:: Excerpted data ::

========================

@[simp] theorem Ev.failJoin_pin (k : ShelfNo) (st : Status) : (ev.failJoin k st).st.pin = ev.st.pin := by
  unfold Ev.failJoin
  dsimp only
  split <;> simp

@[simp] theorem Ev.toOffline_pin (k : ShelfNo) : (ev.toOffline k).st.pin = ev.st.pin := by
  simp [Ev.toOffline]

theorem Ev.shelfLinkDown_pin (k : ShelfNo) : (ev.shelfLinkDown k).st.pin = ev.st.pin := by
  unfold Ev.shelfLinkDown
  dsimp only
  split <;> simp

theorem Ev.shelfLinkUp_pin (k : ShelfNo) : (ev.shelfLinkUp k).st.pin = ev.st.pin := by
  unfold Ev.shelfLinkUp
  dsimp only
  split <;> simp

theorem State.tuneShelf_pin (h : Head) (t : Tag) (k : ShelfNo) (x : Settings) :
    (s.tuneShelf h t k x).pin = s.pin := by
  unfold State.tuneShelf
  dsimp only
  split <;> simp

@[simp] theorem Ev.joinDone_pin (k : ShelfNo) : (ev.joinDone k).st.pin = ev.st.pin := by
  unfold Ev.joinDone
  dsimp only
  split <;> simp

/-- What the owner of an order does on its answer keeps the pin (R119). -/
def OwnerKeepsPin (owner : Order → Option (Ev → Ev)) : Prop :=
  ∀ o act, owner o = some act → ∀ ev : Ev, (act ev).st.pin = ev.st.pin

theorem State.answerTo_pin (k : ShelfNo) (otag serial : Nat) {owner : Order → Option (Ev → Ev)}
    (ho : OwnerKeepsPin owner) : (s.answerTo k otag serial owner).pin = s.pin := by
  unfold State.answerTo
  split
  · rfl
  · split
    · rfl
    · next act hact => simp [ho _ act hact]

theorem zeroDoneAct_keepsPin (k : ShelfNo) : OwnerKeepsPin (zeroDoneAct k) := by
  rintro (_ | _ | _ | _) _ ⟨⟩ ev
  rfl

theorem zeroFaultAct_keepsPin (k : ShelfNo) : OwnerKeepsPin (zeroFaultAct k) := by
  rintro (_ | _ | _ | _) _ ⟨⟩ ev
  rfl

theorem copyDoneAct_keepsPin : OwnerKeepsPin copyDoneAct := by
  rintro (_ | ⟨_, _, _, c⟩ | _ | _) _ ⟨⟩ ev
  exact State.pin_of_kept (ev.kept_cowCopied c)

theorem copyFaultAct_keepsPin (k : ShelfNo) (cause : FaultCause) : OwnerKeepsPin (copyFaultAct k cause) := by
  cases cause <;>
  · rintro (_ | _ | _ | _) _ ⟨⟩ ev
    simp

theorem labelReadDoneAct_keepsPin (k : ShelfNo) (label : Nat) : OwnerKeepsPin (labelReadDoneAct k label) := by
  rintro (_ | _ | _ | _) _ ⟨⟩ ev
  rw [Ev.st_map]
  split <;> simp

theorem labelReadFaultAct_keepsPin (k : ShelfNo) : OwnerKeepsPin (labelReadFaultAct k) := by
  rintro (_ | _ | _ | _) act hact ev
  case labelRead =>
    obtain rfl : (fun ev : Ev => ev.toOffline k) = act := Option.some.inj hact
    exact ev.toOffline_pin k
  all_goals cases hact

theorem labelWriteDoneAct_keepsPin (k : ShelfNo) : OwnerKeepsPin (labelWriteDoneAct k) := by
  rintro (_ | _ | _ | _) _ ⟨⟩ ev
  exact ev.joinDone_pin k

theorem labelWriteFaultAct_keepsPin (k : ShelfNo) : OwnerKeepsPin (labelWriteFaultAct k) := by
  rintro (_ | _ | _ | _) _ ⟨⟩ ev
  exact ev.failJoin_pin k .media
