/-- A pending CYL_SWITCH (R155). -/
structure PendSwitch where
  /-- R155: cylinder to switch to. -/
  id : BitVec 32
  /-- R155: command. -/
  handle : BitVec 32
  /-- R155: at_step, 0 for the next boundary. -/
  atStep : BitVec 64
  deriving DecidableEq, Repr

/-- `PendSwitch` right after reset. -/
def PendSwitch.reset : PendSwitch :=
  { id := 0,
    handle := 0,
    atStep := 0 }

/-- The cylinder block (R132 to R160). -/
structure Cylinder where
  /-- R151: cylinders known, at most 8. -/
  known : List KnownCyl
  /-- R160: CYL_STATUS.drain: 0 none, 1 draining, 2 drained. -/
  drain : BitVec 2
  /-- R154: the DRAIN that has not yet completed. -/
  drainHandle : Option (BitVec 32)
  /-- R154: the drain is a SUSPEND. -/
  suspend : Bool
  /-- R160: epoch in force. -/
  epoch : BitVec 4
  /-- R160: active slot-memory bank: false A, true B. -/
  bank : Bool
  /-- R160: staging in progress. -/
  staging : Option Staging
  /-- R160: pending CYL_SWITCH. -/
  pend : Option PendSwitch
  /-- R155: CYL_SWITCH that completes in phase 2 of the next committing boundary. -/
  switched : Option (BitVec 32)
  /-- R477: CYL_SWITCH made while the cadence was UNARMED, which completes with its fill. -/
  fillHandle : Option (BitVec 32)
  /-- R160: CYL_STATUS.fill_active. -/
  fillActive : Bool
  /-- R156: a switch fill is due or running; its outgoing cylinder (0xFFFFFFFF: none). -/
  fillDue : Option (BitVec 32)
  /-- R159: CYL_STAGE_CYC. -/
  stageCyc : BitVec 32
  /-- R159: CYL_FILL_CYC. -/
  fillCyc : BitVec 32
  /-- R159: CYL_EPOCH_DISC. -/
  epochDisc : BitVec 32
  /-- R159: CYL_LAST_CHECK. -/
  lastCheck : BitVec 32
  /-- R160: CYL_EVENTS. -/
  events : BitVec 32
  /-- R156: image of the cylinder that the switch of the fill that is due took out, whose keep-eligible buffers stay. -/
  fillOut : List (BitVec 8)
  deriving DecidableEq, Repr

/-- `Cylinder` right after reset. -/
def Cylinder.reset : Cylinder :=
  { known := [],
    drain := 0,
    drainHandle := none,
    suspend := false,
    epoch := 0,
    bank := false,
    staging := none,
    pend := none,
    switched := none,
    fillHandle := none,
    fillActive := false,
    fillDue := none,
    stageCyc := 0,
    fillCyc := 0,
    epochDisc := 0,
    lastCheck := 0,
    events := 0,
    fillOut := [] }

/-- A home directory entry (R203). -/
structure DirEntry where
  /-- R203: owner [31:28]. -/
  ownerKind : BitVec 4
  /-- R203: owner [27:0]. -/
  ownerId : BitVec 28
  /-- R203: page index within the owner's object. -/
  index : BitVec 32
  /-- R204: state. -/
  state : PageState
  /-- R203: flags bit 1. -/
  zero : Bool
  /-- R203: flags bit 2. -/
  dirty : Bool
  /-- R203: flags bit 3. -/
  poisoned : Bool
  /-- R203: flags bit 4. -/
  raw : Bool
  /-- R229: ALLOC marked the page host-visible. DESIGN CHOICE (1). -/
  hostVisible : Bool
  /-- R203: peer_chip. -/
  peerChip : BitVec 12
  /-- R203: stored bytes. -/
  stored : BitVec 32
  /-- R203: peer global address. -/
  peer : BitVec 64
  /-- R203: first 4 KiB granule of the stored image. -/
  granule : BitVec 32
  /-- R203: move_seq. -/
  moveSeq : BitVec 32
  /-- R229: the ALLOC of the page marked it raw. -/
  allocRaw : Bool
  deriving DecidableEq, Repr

========================

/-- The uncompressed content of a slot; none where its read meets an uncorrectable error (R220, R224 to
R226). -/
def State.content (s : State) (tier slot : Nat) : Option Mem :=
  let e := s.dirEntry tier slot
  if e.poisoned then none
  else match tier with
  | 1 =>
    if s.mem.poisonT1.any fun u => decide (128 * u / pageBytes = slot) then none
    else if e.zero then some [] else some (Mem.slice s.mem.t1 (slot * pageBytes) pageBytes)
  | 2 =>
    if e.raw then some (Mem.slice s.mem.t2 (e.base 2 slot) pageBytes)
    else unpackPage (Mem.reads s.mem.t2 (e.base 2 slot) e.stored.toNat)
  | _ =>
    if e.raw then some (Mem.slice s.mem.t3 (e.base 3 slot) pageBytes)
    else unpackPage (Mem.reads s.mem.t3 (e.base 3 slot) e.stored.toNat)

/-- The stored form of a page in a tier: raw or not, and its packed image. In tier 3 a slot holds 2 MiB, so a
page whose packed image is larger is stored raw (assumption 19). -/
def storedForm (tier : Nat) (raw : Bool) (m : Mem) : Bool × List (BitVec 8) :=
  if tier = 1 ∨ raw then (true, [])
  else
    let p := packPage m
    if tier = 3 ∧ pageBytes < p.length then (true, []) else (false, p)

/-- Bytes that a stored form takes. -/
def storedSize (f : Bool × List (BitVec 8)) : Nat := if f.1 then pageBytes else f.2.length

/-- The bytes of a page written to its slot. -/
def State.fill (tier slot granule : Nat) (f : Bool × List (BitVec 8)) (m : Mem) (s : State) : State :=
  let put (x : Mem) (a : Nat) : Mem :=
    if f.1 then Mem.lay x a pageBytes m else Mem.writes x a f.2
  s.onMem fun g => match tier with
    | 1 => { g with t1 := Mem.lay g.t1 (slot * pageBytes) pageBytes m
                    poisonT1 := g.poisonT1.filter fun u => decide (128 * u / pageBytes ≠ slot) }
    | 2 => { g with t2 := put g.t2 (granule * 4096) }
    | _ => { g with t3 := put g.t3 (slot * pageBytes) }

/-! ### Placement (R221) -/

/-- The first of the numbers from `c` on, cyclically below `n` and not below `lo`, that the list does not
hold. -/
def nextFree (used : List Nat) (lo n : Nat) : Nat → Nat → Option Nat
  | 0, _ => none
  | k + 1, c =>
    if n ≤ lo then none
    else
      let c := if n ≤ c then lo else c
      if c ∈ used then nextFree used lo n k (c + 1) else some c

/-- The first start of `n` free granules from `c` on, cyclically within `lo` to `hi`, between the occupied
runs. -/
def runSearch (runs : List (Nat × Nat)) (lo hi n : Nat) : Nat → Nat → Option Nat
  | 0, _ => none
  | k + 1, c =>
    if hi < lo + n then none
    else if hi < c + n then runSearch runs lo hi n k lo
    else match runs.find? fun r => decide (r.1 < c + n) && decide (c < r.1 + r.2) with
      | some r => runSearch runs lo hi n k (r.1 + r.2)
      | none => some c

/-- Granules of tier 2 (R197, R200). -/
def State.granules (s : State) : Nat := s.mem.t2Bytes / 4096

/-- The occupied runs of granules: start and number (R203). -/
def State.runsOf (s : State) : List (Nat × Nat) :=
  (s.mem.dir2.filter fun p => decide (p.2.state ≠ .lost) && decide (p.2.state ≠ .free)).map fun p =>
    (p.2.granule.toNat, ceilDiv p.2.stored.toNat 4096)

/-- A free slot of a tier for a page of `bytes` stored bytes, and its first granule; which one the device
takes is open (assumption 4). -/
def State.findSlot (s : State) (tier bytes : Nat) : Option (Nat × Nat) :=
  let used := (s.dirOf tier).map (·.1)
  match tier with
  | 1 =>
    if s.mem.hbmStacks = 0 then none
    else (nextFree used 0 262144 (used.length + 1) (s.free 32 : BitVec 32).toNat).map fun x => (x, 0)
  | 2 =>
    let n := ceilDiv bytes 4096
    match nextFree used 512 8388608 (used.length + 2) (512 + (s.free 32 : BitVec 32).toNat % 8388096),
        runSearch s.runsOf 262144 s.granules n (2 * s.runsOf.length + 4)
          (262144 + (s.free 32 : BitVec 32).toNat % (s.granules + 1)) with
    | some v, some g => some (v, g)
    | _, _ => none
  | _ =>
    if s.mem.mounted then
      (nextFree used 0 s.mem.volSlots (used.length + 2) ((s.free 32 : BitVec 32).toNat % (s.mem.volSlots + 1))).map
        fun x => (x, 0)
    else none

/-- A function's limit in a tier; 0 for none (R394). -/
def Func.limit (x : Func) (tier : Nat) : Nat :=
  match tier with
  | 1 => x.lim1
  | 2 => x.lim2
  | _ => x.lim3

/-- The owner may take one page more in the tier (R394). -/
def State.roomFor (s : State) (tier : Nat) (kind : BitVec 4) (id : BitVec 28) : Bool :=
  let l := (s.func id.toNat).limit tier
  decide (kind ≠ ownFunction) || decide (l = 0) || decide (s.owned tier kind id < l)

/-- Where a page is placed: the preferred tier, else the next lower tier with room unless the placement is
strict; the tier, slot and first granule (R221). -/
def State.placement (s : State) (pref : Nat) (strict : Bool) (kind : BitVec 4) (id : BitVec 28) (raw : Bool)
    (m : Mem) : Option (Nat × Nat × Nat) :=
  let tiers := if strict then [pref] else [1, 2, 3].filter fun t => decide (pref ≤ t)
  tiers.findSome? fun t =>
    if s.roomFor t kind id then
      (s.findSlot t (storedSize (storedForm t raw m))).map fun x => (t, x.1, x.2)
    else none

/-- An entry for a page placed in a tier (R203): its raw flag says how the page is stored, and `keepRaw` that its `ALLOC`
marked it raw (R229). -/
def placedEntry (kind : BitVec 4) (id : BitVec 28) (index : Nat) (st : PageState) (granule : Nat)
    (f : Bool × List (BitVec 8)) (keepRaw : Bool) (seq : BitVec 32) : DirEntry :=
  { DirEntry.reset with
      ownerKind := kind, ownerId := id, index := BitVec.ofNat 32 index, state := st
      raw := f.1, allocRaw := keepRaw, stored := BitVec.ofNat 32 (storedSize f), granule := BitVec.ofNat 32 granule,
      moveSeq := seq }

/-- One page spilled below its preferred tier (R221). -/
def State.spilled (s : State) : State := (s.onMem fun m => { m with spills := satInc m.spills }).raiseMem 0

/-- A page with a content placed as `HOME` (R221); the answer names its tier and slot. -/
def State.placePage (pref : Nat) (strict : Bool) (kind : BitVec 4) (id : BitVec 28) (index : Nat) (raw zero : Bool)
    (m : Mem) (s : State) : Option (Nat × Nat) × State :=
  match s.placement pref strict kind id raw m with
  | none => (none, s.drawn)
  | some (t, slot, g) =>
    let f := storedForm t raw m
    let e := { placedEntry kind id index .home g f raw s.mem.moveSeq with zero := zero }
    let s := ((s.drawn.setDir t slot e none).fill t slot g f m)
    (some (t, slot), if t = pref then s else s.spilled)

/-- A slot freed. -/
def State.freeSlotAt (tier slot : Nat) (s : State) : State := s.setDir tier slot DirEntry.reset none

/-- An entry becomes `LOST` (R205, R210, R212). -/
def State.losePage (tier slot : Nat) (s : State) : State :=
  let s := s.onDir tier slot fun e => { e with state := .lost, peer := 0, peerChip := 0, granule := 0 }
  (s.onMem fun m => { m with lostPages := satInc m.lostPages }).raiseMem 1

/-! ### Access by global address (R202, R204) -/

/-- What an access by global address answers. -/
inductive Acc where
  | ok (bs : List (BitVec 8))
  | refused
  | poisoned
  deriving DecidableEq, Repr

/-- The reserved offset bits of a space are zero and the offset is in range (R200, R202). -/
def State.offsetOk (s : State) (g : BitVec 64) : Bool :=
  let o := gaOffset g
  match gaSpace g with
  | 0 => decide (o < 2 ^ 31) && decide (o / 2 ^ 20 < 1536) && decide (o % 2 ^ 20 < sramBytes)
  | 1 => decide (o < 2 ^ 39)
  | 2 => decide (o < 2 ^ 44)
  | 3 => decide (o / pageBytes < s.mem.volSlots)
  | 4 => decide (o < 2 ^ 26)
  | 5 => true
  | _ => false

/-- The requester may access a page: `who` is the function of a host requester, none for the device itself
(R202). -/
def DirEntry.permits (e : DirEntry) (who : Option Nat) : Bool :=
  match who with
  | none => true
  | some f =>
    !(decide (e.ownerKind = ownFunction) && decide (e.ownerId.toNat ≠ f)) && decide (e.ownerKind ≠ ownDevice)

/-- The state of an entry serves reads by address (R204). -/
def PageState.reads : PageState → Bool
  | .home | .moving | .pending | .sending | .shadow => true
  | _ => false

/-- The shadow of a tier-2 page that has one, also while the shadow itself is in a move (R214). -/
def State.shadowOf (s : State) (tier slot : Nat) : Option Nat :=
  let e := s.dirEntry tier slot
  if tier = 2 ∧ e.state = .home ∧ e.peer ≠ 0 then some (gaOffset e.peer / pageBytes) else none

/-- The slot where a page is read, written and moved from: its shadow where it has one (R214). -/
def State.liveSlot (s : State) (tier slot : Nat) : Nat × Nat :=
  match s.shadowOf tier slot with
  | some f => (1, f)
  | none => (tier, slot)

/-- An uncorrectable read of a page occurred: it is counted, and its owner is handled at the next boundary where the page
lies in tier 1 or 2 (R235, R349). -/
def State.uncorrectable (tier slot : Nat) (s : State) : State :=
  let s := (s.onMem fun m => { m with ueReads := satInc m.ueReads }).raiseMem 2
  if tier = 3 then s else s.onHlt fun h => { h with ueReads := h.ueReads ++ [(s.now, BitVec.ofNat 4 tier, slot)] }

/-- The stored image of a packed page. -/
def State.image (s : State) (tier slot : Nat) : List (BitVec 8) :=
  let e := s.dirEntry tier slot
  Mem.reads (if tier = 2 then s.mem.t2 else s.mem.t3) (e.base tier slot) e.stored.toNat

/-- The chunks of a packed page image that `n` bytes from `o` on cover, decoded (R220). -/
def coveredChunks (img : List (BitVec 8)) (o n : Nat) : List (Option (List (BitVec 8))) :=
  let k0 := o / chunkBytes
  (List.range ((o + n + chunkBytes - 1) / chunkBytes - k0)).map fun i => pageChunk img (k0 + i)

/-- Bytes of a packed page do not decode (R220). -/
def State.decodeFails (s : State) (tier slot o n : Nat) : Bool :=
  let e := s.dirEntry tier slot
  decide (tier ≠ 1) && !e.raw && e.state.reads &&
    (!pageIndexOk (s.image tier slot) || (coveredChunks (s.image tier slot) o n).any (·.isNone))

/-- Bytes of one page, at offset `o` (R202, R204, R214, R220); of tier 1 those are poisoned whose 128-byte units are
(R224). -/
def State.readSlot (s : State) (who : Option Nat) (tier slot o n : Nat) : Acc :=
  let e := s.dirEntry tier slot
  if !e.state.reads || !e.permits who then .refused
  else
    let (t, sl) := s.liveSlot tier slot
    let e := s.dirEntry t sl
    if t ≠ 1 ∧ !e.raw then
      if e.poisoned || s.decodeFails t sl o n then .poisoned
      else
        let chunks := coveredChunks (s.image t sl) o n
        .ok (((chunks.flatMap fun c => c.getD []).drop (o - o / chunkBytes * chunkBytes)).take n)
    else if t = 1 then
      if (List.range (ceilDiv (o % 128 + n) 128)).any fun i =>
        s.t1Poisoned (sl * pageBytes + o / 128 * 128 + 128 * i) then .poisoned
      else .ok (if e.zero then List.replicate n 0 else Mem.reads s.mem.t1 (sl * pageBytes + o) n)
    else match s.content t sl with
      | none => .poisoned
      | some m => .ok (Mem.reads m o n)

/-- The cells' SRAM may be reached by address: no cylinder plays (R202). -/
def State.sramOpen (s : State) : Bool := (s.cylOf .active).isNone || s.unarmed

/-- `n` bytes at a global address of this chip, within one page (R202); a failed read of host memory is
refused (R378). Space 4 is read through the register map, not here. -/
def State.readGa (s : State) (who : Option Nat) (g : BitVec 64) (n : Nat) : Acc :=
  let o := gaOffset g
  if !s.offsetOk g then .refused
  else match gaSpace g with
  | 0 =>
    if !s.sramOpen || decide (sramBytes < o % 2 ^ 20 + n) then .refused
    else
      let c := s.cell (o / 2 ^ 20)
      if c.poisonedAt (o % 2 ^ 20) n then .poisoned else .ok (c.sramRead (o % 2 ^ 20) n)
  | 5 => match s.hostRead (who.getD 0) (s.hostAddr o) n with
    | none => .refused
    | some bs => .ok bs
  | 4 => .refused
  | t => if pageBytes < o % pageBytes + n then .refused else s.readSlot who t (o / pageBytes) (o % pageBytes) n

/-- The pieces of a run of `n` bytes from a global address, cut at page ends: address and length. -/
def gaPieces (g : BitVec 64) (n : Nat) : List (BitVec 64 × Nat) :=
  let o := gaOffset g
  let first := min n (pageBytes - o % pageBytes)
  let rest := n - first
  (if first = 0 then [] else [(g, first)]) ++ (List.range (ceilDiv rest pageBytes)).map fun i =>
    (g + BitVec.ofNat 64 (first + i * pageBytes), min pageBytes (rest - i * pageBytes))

========================

:: What you will do ::
Go through the material above and output exactly the lines from the one containing "st).st.pin = ev.st.pin := by" through the one containing "theorem State.answerTo_pin (k".

:: Exercise solution ::
@[simp] theorem Ev.failJoin_pin (k : ShelfNo) (st : Status) : (ev.failJoin k st).st.pin = ev.st.pin := by
  unfold Ev.failJoin
  dsimp only
  split <;> simp

@[simp] theorem Ev.toOffline_pin (k : ShelfNo) : (ev.toOffline k).st.pin = ev.st.pin := by
  simp [Ev.toOffline]

theorem Ev.shelfLinkDown_pin (k : ShelfNo) : (ev.shelfLinkDown k).st.pin = ev.st.pin := by
  unfold Ev.shelfLinkDown
  dsimp only
  split <;> simp

theorem Ev.shelfLinkUp_pin (k : ShelfNo) : (ev.shelfLinkUp k).st.pin = ev.st.pin := by
  unfold Ev.shelfLinkUp
  dsimp only
  split <;> simp

theorem State.tuneShelf_pin (h : Head) (t : Tag) (k : ShelfNo) (x : Settings) :
    (s.tuneShelf h t k x).pin = s.pin := by
  unfold State.tuneShelf
  dsimp only
  split <;> simp

@[simp] theorem Ev.joinDone_pin (k : ShelfNo) : (ev.joinDone k).st.pin = ev.st.pin := by
  unfold Ev.joinDone
  dsimp only
  split <;> simp

/-- What the owner of an order does on its answer keeps the pin (R119). -/
def OwnerKeepsPin (owner : Order → Option (Ev → Ev)) : Prop :=
  ∀ o act, owner o = some act → ∀ ev : Ev, (act ev).st.pin = ev.st.pin

theorem State.answerTo_pin (k : ShelfNo) (otag serial : Nat) {owner : Order → Option (Ev → Ev)}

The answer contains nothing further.